[Records excerpted from a collection]

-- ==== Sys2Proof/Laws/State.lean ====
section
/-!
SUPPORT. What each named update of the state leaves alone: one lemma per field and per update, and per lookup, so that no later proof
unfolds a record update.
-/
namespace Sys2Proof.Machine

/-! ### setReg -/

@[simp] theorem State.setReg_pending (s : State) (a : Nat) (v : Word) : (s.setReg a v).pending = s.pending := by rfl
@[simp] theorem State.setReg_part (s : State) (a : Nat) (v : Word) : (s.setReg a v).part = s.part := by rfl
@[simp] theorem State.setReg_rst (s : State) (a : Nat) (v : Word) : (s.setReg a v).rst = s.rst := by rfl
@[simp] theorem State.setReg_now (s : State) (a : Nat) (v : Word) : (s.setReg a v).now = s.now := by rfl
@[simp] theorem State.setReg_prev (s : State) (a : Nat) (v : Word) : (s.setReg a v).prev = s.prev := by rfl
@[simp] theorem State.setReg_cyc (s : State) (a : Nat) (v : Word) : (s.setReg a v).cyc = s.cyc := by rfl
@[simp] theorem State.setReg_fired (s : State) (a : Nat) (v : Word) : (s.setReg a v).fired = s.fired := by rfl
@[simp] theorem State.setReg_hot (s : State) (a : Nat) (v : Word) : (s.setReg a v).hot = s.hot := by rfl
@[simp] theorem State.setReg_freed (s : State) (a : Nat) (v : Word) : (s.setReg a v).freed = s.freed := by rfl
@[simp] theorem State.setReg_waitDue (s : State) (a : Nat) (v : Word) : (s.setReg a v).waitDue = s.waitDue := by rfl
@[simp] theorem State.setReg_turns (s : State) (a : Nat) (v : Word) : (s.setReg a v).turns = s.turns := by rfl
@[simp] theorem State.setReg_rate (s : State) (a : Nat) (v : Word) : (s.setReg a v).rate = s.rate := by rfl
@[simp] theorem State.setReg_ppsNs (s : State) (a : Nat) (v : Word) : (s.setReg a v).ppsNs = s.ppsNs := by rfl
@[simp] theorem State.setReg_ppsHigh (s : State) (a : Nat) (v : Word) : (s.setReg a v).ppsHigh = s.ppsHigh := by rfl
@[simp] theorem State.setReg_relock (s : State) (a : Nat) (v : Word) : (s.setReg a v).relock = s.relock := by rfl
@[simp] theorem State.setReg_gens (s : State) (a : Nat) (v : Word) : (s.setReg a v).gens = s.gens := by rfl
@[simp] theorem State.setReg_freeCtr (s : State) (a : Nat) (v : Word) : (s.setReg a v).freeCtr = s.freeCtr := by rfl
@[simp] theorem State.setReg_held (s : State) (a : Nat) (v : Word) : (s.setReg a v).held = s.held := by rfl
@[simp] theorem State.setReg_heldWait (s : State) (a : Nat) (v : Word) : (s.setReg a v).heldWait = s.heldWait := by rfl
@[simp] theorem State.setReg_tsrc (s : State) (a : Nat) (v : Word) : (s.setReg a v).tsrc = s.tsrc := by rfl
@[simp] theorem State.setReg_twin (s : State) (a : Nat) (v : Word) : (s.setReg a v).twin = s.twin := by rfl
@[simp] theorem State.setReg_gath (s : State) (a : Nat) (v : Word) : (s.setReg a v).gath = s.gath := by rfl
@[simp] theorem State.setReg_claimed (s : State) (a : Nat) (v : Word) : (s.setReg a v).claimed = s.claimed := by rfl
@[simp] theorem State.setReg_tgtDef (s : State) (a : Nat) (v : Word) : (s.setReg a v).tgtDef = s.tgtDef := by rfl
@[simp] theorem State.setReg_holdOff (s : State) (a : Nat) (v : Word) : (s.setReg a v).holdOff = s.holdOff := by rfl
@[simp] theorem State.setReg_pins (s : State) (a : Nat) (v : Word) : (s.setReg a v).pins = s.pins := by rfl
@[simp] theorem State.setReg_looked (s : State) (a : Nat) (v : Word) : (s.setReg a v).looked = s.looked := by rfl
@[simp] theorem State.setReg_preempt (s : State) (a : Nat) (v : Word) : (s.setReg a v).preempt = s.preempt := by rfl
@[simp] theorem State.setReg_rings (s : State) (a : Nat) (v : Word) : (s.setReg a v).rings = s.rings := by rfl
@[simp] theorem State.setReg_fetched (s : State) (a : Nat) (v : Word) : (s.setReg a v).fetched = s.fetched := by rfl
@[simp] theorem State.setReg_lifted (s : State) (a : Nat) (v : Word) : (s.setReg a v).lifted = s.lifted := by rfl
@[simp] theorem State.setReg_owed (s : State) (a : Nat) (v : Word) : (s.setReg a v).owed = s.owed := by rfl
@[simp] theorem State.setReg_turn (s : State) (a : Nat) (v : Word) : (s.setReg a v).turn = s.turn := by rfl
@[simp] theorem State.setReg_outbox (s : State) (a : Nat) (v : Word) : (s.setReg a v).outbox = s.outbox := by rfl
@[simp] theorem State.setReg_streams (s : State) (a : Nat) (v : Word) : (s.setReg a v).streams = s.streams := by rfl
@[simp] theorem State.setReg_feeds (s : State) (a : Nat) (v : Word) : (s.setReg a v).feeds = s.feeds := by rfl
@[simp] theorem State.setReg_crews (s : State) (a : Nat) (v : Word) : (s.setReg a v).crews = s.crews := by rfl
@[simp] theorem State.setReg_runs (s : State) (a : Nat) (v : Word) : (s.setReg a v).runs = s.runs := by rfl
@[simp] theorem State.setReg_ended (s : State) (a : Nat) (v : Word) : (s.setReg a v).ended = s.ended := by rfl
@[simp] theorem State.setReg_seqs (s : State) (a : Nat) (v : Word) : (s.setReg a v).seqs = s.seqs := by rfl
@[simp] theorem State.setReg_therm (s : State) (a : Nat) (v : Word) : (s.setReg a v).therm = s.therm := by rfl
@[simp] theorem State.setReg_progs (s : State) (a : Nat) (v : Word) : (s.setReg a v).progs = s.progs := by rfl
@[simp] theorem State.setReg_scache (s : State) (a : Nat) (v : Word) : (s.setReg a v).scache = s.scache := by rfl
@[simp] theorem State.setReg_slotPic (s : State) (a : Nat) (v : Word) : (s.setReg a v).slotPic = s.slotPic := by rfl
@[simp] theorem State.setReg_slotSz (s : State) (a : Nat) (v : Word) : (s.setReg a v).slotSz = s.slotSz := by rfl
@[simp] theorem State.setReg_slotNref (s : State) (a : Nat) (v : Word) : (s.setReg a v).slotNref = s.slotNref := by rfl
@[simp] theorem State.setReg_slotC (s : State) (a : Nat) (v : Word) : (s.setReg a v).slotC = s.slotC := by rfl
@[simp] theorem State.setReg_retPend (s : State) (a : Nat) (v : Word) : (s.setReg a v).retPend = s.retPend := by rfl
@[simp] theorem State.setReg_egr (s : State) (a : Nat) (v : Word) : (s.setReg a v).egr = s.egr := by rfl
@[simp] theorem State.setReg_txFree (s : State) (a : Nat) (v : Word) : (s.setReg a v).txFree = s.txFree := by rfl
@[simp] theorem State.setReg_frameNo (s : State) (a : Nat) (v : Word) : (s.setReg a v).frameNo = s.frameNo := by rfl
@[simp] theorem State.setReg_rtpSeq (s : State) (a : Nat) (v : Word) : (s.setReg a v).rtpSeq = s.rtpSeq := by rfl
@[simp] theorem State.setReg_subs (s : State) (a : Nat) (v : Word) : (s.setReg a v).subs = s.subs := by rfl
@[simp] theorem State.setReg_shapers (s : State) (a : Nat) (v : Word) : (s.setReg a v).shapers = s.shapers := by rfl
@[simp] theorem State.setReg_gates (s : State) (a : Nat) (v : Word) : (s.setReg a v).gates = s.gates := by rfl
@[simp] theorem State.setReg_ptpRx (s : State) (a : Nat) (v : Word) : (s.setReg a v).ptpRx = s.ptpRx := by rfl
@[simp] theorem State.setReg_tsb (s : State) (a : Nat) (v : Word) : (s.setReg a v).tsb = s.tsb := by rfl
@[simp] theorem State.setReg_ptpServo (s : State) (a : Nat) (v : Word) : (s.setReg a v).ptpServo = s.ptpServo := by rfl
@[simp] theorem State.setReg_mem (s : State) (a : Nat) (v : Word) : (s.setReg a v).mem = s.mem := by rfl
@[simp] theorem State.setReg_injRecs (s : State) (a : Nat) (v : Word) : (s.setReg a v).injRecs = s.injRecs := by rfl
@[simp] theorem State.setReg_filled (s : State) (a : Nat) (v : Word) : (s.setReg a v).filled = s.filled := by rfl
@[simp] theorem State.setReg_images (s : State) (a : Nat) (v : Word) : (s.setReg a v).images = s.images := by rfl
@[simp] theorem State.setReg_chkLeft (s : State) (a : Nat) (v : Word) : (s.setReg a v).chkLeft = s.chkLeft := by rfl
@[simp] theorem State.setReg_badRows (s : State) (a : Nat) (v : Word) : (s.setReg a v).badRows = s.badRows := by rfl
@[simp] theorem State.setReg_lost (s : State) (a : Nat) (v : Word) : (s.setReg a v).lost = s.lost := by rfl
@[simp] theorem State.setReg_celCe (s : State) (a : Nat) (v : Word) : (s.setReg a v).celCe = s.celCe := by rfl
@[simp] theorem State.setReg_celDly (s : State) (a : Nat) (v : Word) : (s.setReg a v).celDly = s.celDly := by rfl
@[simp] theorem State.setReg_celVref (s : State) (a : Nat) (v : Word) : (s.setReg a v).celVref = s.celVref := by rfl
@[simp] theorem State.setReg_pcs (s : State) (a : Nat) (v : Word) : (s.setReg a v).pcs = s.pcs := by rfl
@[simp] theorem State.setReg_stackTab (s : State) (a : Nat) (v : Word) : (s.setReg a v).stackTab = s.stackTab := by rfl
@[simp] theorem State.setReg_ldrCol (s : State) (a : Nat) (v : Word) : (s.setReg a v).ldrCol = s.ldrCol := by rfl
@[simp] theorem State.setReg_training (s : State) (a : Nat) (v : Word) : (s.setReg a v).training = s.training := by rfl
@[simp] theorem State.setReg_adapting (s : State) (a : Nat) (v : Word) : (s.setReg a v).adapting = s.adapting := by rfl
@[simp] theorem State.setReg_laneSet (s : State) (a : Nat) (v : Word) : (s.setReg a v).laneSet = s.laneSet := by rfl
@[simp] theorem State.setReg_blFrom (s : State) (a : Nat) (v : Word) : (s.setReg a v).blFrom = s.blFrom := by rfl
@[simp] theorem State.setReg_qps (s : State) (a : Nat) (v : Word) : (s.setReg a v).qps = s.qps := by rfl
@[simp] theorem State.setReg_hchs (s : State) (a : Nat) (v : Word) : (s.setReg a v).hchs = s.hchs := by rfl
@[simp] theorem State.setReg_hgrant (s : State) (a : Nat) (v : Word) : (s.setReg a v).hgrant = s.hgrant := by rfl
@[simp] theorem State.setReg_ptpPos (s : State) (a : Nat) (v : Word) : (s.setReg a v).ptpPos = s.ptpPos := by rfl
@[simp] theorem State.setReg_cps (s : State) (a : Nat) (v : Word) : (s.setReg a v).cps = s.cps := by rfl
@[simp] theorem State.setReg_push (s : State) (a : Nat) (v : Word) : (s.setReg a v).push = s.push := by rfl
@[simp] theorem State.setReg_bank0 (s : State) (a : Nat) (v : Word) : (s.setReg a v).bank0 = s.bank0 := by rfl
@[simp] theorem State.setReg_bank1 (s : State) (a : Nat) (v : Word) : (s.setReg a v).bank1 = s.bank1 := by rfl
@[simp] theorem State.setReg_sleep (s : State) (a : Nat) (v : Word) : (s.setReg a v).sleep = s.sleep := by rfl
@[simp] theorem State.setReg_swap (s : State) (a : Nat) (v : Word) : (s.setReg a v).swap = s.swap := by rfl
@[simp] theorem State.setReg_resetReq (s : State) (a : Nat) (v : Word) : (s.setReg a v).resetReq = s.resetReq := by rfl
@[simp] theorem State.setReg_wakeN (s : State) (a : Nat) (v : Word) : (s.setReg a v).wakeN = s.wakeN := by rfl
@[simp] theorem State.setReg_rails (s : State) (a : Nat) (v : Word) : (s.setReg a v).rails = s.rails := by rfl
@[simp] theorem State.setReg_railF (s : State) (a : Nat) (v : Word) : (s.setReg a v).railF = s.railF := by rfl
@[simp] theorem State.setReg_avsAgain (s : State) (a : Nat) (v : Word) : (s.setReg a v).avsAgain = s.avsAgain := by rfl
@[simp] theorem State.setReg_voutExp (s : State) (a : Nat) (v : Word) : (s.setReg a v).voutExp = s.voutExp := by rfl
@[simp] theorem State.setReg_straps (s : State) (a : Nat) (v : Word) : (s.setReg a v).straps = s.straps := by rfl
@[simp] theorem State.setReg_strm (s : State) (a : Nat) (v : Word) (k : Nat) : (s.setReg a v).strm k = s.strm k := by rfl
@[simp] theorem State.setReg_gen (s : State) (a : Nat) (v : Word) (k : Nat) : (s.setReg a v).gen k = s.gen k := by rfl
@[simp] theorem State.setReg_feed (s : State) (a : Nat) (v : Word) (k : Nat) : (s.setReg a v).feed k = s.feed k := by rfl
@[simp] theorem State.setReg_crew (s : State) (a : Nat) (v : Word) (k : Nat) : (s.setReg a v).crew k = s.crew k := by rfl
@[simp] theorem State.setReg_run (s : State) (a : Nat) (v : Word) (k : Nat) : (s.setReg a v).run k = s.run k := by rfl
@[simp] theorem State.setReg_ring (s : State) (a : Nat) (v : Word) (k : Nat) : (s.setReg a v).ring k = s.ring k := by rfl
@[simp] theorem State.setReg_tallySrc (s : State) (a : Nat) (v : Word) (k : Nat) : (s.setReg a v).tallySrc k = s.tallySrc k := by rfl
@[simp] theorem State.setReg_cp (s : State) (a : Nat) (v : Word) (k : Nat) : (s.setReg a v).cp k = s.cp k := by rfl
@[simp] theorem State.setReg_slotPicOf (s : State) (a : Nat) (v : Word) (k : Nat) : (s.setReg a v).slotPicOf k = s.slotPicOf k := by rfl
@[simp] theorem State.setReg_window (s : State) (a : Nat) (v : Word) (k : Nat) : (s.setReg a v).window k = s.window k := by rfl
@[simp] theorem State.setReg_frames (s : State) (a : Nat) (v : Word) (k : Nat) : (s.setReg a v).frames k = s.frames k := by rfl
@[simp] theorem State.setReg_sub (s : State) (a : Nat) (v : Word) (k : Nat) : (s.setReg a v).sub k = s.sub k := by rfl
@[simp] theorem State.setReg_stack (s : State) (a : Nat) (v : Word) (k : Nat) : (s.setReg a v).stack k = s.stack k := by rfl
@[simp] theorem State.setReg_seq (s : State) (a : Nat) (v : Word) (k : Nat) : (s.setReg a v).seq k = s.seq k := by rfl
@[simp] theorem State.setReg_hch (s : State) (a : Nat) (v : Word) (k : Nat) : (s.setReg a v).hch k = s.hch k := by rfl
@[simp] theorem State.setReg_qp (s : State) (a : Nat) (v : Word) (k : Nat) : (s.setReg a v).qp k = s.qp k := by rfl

**EXERCISE BRIEF:** Nothing but an exact copy of the lines from the first one above through the line holding "### setReg -/" should be returned.

**PROBLEM SOLUTION:**
-- ==== Sys2Proof/Laws/State.lean ====
section
/-!
SUPPORT. What each named update of the state leaves alone: one lemma per field and per update, and per lookup, so that no later proof
unfolds a record update.
-/
namespace Sys2Proof.Machine

/-! ### setReg -/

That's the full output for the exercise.